Where did you head to? After looking at all the posts on FB and here of everyone getting skunked, I made the call to not drive the 1.5 hours. Looks like this week and into the weekend is supposed to be nice, with exception of Thursday. Maybe we can get together next weekend, send me a message if interested.


----------



## poobah_1 (Aug 2, 2013)

eyef1shin said:


> Where did you head to? After looking at all the posts on FB and here of everyone getting skunked, I made the call to not drive the 1.5 hours. Looks like this week and into the weekend is supposed to be nice, with exception of Thursday. Maybe we can get together next weekend, send me a message if interested.

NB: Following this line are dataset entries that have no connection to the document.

-- ==== Sys2Proof/Tests/Slice0.lean ====
section
/-! SUPPORT. Tests.  Every expected value is the spec's: `V<n>` and `P<n>` are entries of `95_test_vectors.md`, `R<n>` the
example of a rule.  The theorems named `witness_…` show, for each statement with hypotheses, a state and operands that
meet them all. -/

set_option Elab.async false

namespace Sys2Proof.Tests

open Sys2Proof.Machine Sys2Proof.Safety

/-! ### Helpers -/

/-- A bound descriptor in a given phase, with the given cursor and length. -/
def boundState (a : BitVec 4) (phase : Phase) (cur : BitVec 8) (len : BitVec 64) : State :=
  { State.reset with cfgv := true, alg := a, phase := phase, cur := cur, len := len }

/-- An instance in phase `ERROR` with a descriptor bound. -/
def errorState (a : BitVec 4) (e : ErrCause) (cur : BitVec 8) : State :=
  { boundState a .error cur 0 with err := e }

/-- The state a command leaves, the given one if it stops. -/
def after (o : Result) (s : State) : State :=
  match o with
  | .next t => t
  | .fault _ => s
  | .refused _ => s

/-- The response a command leaves, none if it stops. -/
def answer (o : Result) : Option Response :=
  match o with
  | .next t => t.response
  | .fault _ => none
  | .refused _ => none

/-- What `STATUS` does not show and the counters: `PHASE`, `ERR`, `CUR`, `LEN`. -/
def counters (o : Result) : Option (Phase × ErrCause × Nat × Nat) :=
  match o with
  | .next t => some (t.phase, t.err, t.cur.toNat, t.len.toNat)
  | .fault _ => none
  | .refused _ => none

/-- A byte string from a number in hexadecimal. -/
def hexString (n x : Nat) : Bytes := encBE (8 * n) x

/-! ### WellFormed -/

theorem test_wellFormed_refuses_opcode_zero : (⟨0, 0, 0⟩ : Fields).wellFormed = false := by decide
theorem test_wellFormed_refuses_opcode_seven : (⟨7, 0, 0⟩ : Fields).wellFormed = false := by decide
theorem test_wellFormed_refuses_format_I_D : (⟨1, 4, 1⟩ : Fields).wellFormed = false := by decide
theorem test_wellFormed_refuses_format_B_A : (⟨3, 1, 0x61⟩ : Fields).wellFormed = false := by decide
theorem test_wellFormed_refuses_format_Z_A : (⟨2, 1, 0⟩ : Fields).wellFormed = false := by decide
theorem test_wellFormed_refuses_format_Z_D : (⟨4, 0, 1⟩ : Fields).wellFormed = false := by decide

/-! ### Decode: words written out bit by bit from R71 and R74 (OP, A, D) -/

theorem test_decode_init : decode 0b0001_1101_00000000#16 = .ok (.init 13) := by decide
theorem test_decode_init_reserved_code : decode 0b0001_1100_00000000#16 = .ok (.init 12) := by decide
theorem test_decode_reset : decode 0b0010_0000_00000000#16 = .ok .reset := by decide
theorem test_decode_update : decode 0b0011_0000_11001100#16 = .ok (.update 0xCC) := by decide
theorem test_decode_digest : decode 0b0100_0000_00000000#16 = .ok .digest := by decide
theorem test_decode_rdout : decode 0b0101_0000_00111111#16 = .ok (.rdout 63) := by decide
theorem test_decode_rdstat : decode 0b0110_0000_00000000#16 = .ok .rdstat := by decide

/-- V103, V105, V107, V109, V113 to V115. -/
theorem test_decode_reserved :
    decode 0x1401 = .error (.fieldD 1) ∧ decode 0x2100 = .error (.fieldA 2) ∧ decode 0x3161 = .error (.fieldA 3) ∧
      decode 0x4001 = .error (.fieldD 4) ∧ decode 0x6001 = .error (.fieldD 6) ∧ decode 0x0000 = .error (.opcode 0) ∧
      decode 0x7000 = .error (.opcode 7) ∧ decode 0xF123 = .error (.opcode 15) := by decide

theorem test_decodeTableWord : decodeTableWord 16 0x503F = some (.rdout 63) ∧ decodeTableWord 16 0x7000 = none := by
  decide

/-! ### Primitives (V10 to V19) -/

theorem test_V10 : dec32LE [1, 2, 3, 4] = 0x04030201 ∧ enc32LE 0x01020304 = [4, 3, 2, 1] := by decide
theorem test_V11 :
    enc64LE 8 = hexString 8 0x0800000000000000 ∧ encBE 64 1 = hexString 8 1 ∧ encBE 128 8 = hexString 16 8 ∧
      encBE 16 224 = [0x00, 0xe0] ∧ enc16LE 256 = [0x00, 0x01] := by decide
theorem test_V12 :
    rotl 0x80000001#32 1 = 3 ∧ rotl 0x12345678#32 0 = 0x12345678 ∧ rotl 0x12345678#32 31 = 0x091a2b3c ∧
      rotl 0x8000000000000001#64 1 = 3 ∧ rotl 0x0123456789abcdef#64 32 = 0x89abcdef01234567 := by decide
theorem test_V13 :
    shl 0xffffffff#32 4 = 0xfffffff0 ∧ shr 0xffffffff#32 4 = 0x0fffffff ∧
      shl 0xffffffffffffffff#64 8 = 0xffffffffffffff00 ∧ shr 0x8000000000000000#64 63 = 1 := by decide
theorem test_V15 :
    xtime 0x57 = 0xae ∧ xtime 0x80 = 0x1b ∧ xtime 0xae = 0x47 ∧ gmul 0x57 0x83 = 0xc1 ∧ gmul 0x57 0x13 = 0xfe ∧
      gmul 2 0xff = 0xe5 ∧ gmul 7 0xff = 0xcb := by decide
theorem test_V16 :
    sbox 0x00 = 0x63 ∧ sbox 0x01 = 0x7c ∧ sbox 0x53 = 0xed ∧ sbox 0x80 = 0xcd ∧ sbox 0xff = 0x16 := by decide
theorem test_V18 :
    aesRound [0x03020100, 0x07060504, 0x0b0a0908, 0x0f0e0d0c] = [0x455c6a6a, 0x51336d2c, 0x615dd9b0, 0x5c219c27] := by
  decide +kernel
theorem test_V19 :
    bits [0x80, 0x01] =
        [true, false, false, false, false, false, false, false, false, false, false, false, false, false, false, true] ∧
      nibbles [0xa5, 0x3c] = [10, 5, 3, 12] := by decide

/-! ### The families -/

/-- V26: `s0 .. s5` for both word widths. -/
theorem test_bmw_S :
    ((List.range 6).map fun k => bmwS k 0x12345678#32) =
        [0x083d6edf, 0x499410e5, 0x95a650e1, 0x6526cfab, 0x1b2e7d44, 0x16b943e6] ∧
      ((List.range 6).map fun k => bmwS k 0x0123456789abcdef#64) =
        [0x2ec66217375ffb8e, 0x32df3e1181ec0d22, 0x94d232a032b454c6, 0x04566232089aaefe, 0x01b2e7d44d7e2b18,
          0x016b943e6bc13e94] := by decide +kernel

/-- V29: one compression with 64-bit words. -/
theorem test_bmw_compress_wide :
    bmwCompress (bmwIV 64 0x00) (0x80 :: List.replicate 15 0) =
      [0xadb2e05872563ab0, 0x801e9de8ba53ed71, 0x959039a932a2fb84, 0x7493417fce14f9e0, 0x6dc3cb13fc8cc2aa,
        0x79be764a7c3cb25e, 0x4a85f75681520f43, 0xdb8fd1a51fb7e1e9, 0x1fb4a575a34f33a0, 0x1ea322a5348431fc,
        0xa8343f5ad364fc7a, 0xdddc0c5db8008d96, 0x69262e2cebf246ad, 0x23c2e5c4adea113d, 0x1a14ecdeda6c29af,
        0x9d42833f79262242] := by decide +kernel

/-- R200: the first round of the permutation `P` on the example's input. -/
theorem test_groestl_round :
    groestlFromMatrix (groestlRound 8 .p (groestlToMatrix 8 ([0x80] ++ zeros 62 ++ [0xe1])) 0) =
      hexString 64
        0x0e03338ddf9d61cfecd79e459e3745ec16bf0cc20cd8c2166b8b450c45220c6b71a87c1b7c161b71c53555f55565f5c5d891ec6bec5f6bd8c13b5ff35f6df3c1 := by
  decide +kernel

/-- V30: `JH.L`, and `JH.ROUND_d` for `d` = 2 and 3. -/
theorem test_jh_round :
    ([((0 : Nibble), (0 : Nibble)), (1, 0), (0, 1), (15, 15), (9, 3)].map fun p => jhL p.1 p.2) =
        [(0, 0), (5, 2), (2, 1), (11, 2), (13, 2)] ∧
      jhRound [1, 2, 3, 4] [false, true, false, true] = [12, 0, 11, 6] ∧
      jhRound [0, 1, 2, 3, 4, 5, 6, 7] (List.replicate 8 false) = [11, 3, 7, 9, 2, 1, 2, 5] := by decide

/-- V32: the places of three single bits. -/
theorem test_jh_group :
    jhGroup (1#1024 <<< 1023) = 8 :: List.replicate 255 0 ∧
      jhGroup (1#1024 <<< 895) = 0 :: 8 :: List.replicate 254 0 ∧
      jhGroup 1#1024 = List.replicate 255 0 ++ [1] := by decide +kernel

/-- R228, R229: every constant of the ROM is one `JH.CONST` step after the one before it. -/
theorem test_jh_constants :
    jhConstants.head? = some jhSeed ∧
      (jhConstants.dropLast.map fun c => jhNextConst (jhConstNibbles c)) = jhConstants.tail.map jhConstNibbles := by
  decide +kernel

So yesterday I went to SS and fished for whiting with fresh dead shrimp in between Access 4&5.

I got there around 10:30 and I got nada until about 1:30. I pulled in a 17" whiting.

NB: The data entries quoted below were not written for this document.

-- ==== Sys2Proof/Machine/State.lean ====
section
/-! DEFINITION. The CORE's state as plain data (spec/10_state.md R12 to R33), what the environment offers it, and the outputs it
has given; the ways a step can stop; and the state after reset. -/

namespace Sys2Proof.Machine

/-- One channel record of the register file (R13 to R20). -/
structure Channel where
  /-- `FREQ`, Hz (R14). -/
  freq : BitVec 34
  /-- `MODE`, not interpreted (R15). -/
  mode : Byte
  /-- `SQL` (R16). -/
  sql : Byte
  /-- `GAIN` (R17). -/
  gain : Byte
  /-- `BW` (R18). -/
  bw : Byte
  /-- `TXP` (R19). -/
  txp : Byte
  /-- `STAT`, opaque (R20). -/
  stat : BitVec 16
  deriving DecidableEq, Repr

/-- A record whose every field is zero. -/
def zeroChannel : Channel := ⟨0, 0, 0, 0, 0, 0, 0⟩

/-- One queue slot: a length and the message's bytes (R28, R116). -/
structure Message where
  len : Nat
  data : List Byte
  deriving DecidableEq, Repr

/-- What a queue slot holds after reset: DESIGN CHOICE, log entry 3 (R33 leaves it unspecified; it is not observable). -/
def blankMessage : Message := ⟨7, List.replicate 7 0⟩

/-- The diagnostic codes (spec/60_exceptions.md R150). -/
inductive DiagCode where
  /-- 0x01 (R75). -/
  | rxOverflowDrop
  /-- 0x02 (R79). -/
  | rxShortFrame
  /-- 0x03 (R111). -/
  | cmdUnrecognized
  /-- 0x04 (R97 to R99, R109, R110). -/
  | cmdUnimplemented
  /-- 0x05 (R112). -/
  | setPayloadShort
  /-- 0x06 (R127). -/
  | queueFull
  /-- 0x07 (R130). -/
  | txSpaceDrop
  deriving DecidableEq, Repr

/-- One output of the CORE (R32, R133): outputs are recorded, and no operation reads them (R150). Log entry 8. -/
inductive Event where
  /-- A diag event (R150). -/
  | diag (code : DiagCode)
  /-- One `tx_write` call with the whole message (R139). -/
  | txWrite (bytes : List Byte)
  /-- What a READ_FLAGS returned (R136). -/
  | flagsRead (value : Byte)
  /-- What a READ_FIELD returned (R135). -/
  | fieldRead (value : Nat)
  deriving DecidableEq, Repr

/-- The operations (spec/45_host_interface.md R133) with their arguments, and the environment's `RSSI` line (R64). Arguments
range over more than the legal values, so that R142 can refuse the rest. -/
inductive Op where
  /-- The channel delivers a byte (R74). -/
  | rxByte (b : Byte)
  /-- One drain pass with the free space the channel reports (R128). -/
  | drain (space : Int)
  /-- The host reads field `f` of channel `v` (R135). -/
  | readField (v : Nat) (f : BitVec 3)
  /-- The host reads and clears CHG (R136). -/
  | readFlags
  /-- The host writes `x` to field `f` of channel `v` (R137). -/
  | inject (v : Nat) (f : BitVec 3) (x : Nat)
  /-- The host selects the current channel (R138). -/
  | selectVfo (v : Nat)
  /-- Reset (R155). -/
  | reset
  /-- No operation of the CORE: the environment sets the value the next GET_RSSI samples (R64, R140). -/
  | rssi (r : BitVec 16)
  deriving DecidableEq, Repr

/-- The state of the CORE, and beside it the model's own fields: the parameter `init`, the environment's `script`, `rssiNext` and
`rssiDraws`, and the outputs `out`. -/
structure State where
  /-- `VFO[0 .. N_VFO-1]` (R13). -/
  vfo : List Channel
  /-- `CUR` (R22). -/
  cur : Nat
  /-- `CHG` (R23). -/
  chg : Byte
  /-- `RXBUF[0 .. RX_CAP-1]` (R26). -/
  rxbuf : List Byte
  /-- `RXIDX` (R27). -/
  rxidx : Nat
  /-- `Q[0 .. Q_CAP-1]` (R28). -/
  q : List Message
  /-- `QH` (R28). -/
  qh : Nat
  /-- `QN` (R28). -/
  qn : Nat
  /-- The parameter INIT_STATE; its length is N_VFO (R6, R33). No step changes it. Log entry 1. -/
  init : List Channel
  /-- The operations still to come, in the order the environment chose (R43, R44). Log entry 6. -/
  script : List Op
  /-- The value an `RSSI` line set for the next GET_RSSI (R64). Log entry 5. -/
  rssiNext : Option (BitVec 16)
  /-- How many times RSSI_IN has been sampled: the index of the next free draw (R140). Log entry 5. -/
  rssiDraws : Nat
  /-- The outputs so far, oldest first (R32). Log entry 8. -/
  out : List Event
  deriving DecidableEq, Repr

/-- Why a step is not possible though nothing was refused. The CORE itself raises no fault (R143). -/
inductive Fault where
  /-- Raised by `step` when the environment offers no operation, the only stuck state (spec/93_implementation_defined.md I20).
  Safe: the model stops where nothing happens. -/
  | noOperation
  deriving DecidableEq, Repr

/-- Why a host operation has no meaning (R142). No command is ever refused. -/
inductive Refusal where
  /-- Raised by an arm of `exec` for a command that has no meaning yet; no arm does. Safe. -/
  | notModelled (mnemonic : String)
  /-- Raised by READ_FIELD, INJECT and SELECT_VFO for `v ≥ N_VFO` (R142). Safe. -/
  | channelOutOfRange
  /-- Raised by READ_FIELD and INJECT for the field selector 7 (R41, R142). Safe. -/
  | selectorReserved
  /-- Raised by INJECT for a value that does not fit the field (R137, R142). Safe. -/
  | valueTooWide
  /-- Raised by DRAIN for a negative space (R142). Safe. -/
  | negativeSpace
  deriving DecidableEq, Repr

/-- The state RESET gives for the parameter INIT_STATE = `init` (R33, R155, R156), before the environment offers anything. RXBUF
and the queue slots hold values the spec leaves unspecified: log entries 2 and 3. -/
def State.resetWith (init : List Channel) : State where
  vfo := init
  cur := 0
  chg := 0
  rxbuf := List.replicate Config.rxCap 0
  rxidx := 0
  q := List.replicate Config.qCap blankMessage
  qh := 0
  qn := 0
  init := init
  script := []
  rssiNext := none
  rssiDraws := 0
  out := []

/-- The machine right after reset, for the parameter value of the spec's standard start state S0 (spec/95_test_vectors.md):
N_VFO = 2 and every field zero. DESIGN CHOICE, log entry 1. -/
def State.reset : State := State.resetWith (List.replicate Config.resetVfoCount zeroChannel)

end Sys2Proof.Machine
end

Then nothing for about another hour. Then another fairly large whiting.

From about then until 4:00 pm I caught another 5-6.

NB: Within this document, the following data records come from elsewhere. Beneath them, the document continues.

-- ==== Sys2Proof/Decode.lean ====
section
/-! DEFINITION. From a frame's bytes to an instruction and back (spec/30_encoding.md R51 to R61).

The decoder reads the whole command byte (R55) and passes the operands on; it does not look at bytes 0, 1 and L−1
(R54, spec/41_frame_receiver.md R82). It rejects by name only a length no frame has (R52). -/

namespace Sys2Proof

/-- Why a byte list is no frame. -/
inductive DecodeError where
  /-- Fewer than 6 bytes (R52). -/
  | tooShort
  /-- More than 32 bytes, which no buffer holds (R52). -/
  | tooLong
  deriving DecidableEq, Repr

/-- What the receiver hands to the dispatcher (R54, R78): A2, A3, CMD and P. -/
structure Frame where
  a2 : Byte
  a3 : Byte
  cmd : Byte
  p : List Byte
  deriving DecidableEq, Repr

/-- The fields of a completed buffer of length `len`: `RXBUF[2]`, `RXBUF[3]`, `RXBUF[4]` and `RXBUF[5 .. len-2]` (R54, R78). -/
def frameOfBuffer (buf : List Byte) (len : Nat) : Frame where
  a2 := buf.getD 2 0
  a3 := buf.getD 3 0
  cmd := buf.getD 4 0
  p := (buf.take (len - 1)).drop 5

/-- One row of the command map: a code and the command it selects. -/
abbrev CommandRow := Byte × (Byte → Byte → List Byte → Instr)

/-- The command map (R55), in the table's order. -/
def commandTable : List CommandRow := [
  (0x03, .getFrequency),
  (0x05, .setFrequency),
  (0x06, .setMode),
  (0x14, .setSquelch),
  (0x15, .getSquelch),
  (0x16, .setAgc),
  (0x17, .setStep17),
  (0x18, .setScan),
  (0x19, .getRssi),
  (0x1A, .setMonitor),
  (0x1C, .setRfGain),
  (0x1D, .getRfGain),
  (0x1E, .setBandwidth),
  (0x1F, .getBandwidth),
  (0x20, .setTxPower),
  (0x21, .getTxPower),
  (0x22, .getStatus),
  (0x23, .setStep23),
  (0x24, .getStep)]

/-- The command of a frame, selected by the exact value of CMD (R55, R91), with the fallback of R111. -/
def decodeFrame (f : Frame) : Instr :=
  match commandTable.find? (fun row => row.1 == f.cmd) with
  | some row => row.2 f.a2 f.a3 f.p
  | none => .unrecognized f.a2 f.a3 f.cmd f.p

/-- The instruction of a complete frame's bytes; total on any bytes, rejecting by name (R52, R61). -/
def decode (bytes : List Byte) : Except DecodeError Instr :=
  if bytes.length < Config.minFrame then .error .tooShort
  else if Config.rxCap < bytes.length then .error .tooLong
  else .ok (decodeFrame (frameOfBuffer bytes bytes.length))

/-- The command byte of an instruction (R55). -/
def commandByte : Instr → Byte
  | .getFrequency _ _ _ => 0x03
  | .setFrequency _ _ _ => 0x05
  | .setMode _ _ _ => 0x06
  | .setSquelch _ _ _ => 0x14
  | .getSquelch _ _ _ => 0x15
  | .setAgc _ _ _ => 0x16
  | .setStep17 _ _ _ => 0x17
  | .setScan _ _ _ => 0x18
  | .getRssi _ _ _ => 0x19
  | .setMonitor _ _ _ => 0x1A
  | .setRfGain _ _ _ => 0x1C
  | .getRfGain _ _ _ => 0x1D
  | .setBandwidth _ _ _ => 0x1E
  | .getBandwidth _ _ _ => 0x1F
  | .setTxPower _ _ _ => 0x20
  | .getTxPower _ _ _ => 0x21
  | .getStatus _ _ _ => 0x22
  | .setStep23 _ _ _ => 0x23
  | .getStep _ _ _ => 0x24
  | .unrecognized _ _ cmd _ => cmd

/-- The frame's bytes between its second start marker and its end marker: A2, A3, CMD, P. -/
def frameBody (i : Instr) : List Byte :=
  (operands i).1 :: (operands i).2.1 :: commandByte i :: (operands i).2.2

/-- The bytes of an instruction on the wire, `FE FE A2 A3 CMD P... FD` (R51, R62). -/
def encode (i : Instr) : List Byte :=
  Config.startMarker :: Config.startMarker :: (frameBody i ++ [Config.endMarker])

/-- The byte stream can carry the instruction's frame: no byte of it is taken for a marker (R60). -/
def Instr.framable (i : Instr) : Bool := framableBody (frameBody i)

/-- The bytes of a table word. Bits 7..0 of the table are CMD; a later byte of the word is the next payload byte, and every byte
the word does not give (A2, A3 and the rest of the longest payload) is 0. A word longer than the longest frame has no bytes.
Log entry 7. -/
def tableBytes (nbits w : Nat) : Option (List Byte) :=
  if 8 * (Config.payloadMax + 1) < nbits then none
  else some (Config.startMarker :: Config.startMarker :: 0 :: 0 ::
    ((List.range (Config.payloadMax + 1)).map (fun k => BitVec.ofNat 8 ((w % 2 ^ nbits) >>> (8 * k))) ++ [Config.endMarker]))

/-- The instruction the decoder reads from a table word of `nbits` bits. -/
def decodeTableWord (nbits w : Nat) : Option Instr :=
  match tableBytes nbits w with
  | none => none
  | some bytes =>
    match decode bytes with
    | .ok i => some i
    | .error _ => none

end Sys2Proof
end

All on shrimp. High tide was 5:15, so I will echo other in saying an incoming tide for whiting is a good idea.

PooBah


----------



## iamatt (Aug 28, 2012)

Maybe try next weekend.. btw that blood is mine


----------



## Profish00 (May 21, 2004)

Buddie showed up Saturday night with a igloo full


----------



## eyef1shin (May 16, 2014)

Profish00 said:


> Buddie showed up Saturday night with a igloo full


That's what I'm talking about... Why not catch a cooler full if you can. I know when I'd go to Canada as a kid on vacation for panfish, we'd be cleaning fish for 2-3 hours. It would be enough fish to feed us for the year, and we loved to eat fish. Now that I look back on it, was very good way to save on groceries for the year and get in a cheap vacation.


----------



## FISH ON (May 22, 2004)

Still a lot of whiting in surf at Bolivar. Sat. drove the wife to beach about 1:30 we caught about 24 in hour or so.


----------



## iamatt (Aug 28, 2012)

They pretty fun to catch and kids all up in them. Not one hardhead or gaftop to be had. Gottah love it.


----------



## Tiapan (Jul 5, 2013)

I like to cook mine with a mix of breading and blackening seasoning. Then a quick fry in some olive oil. Then spray some lime juice on them


----------



## Big Guns 1971 (Nov 7, 2013)

I love me some bull whiting filet's all fried up.....


----------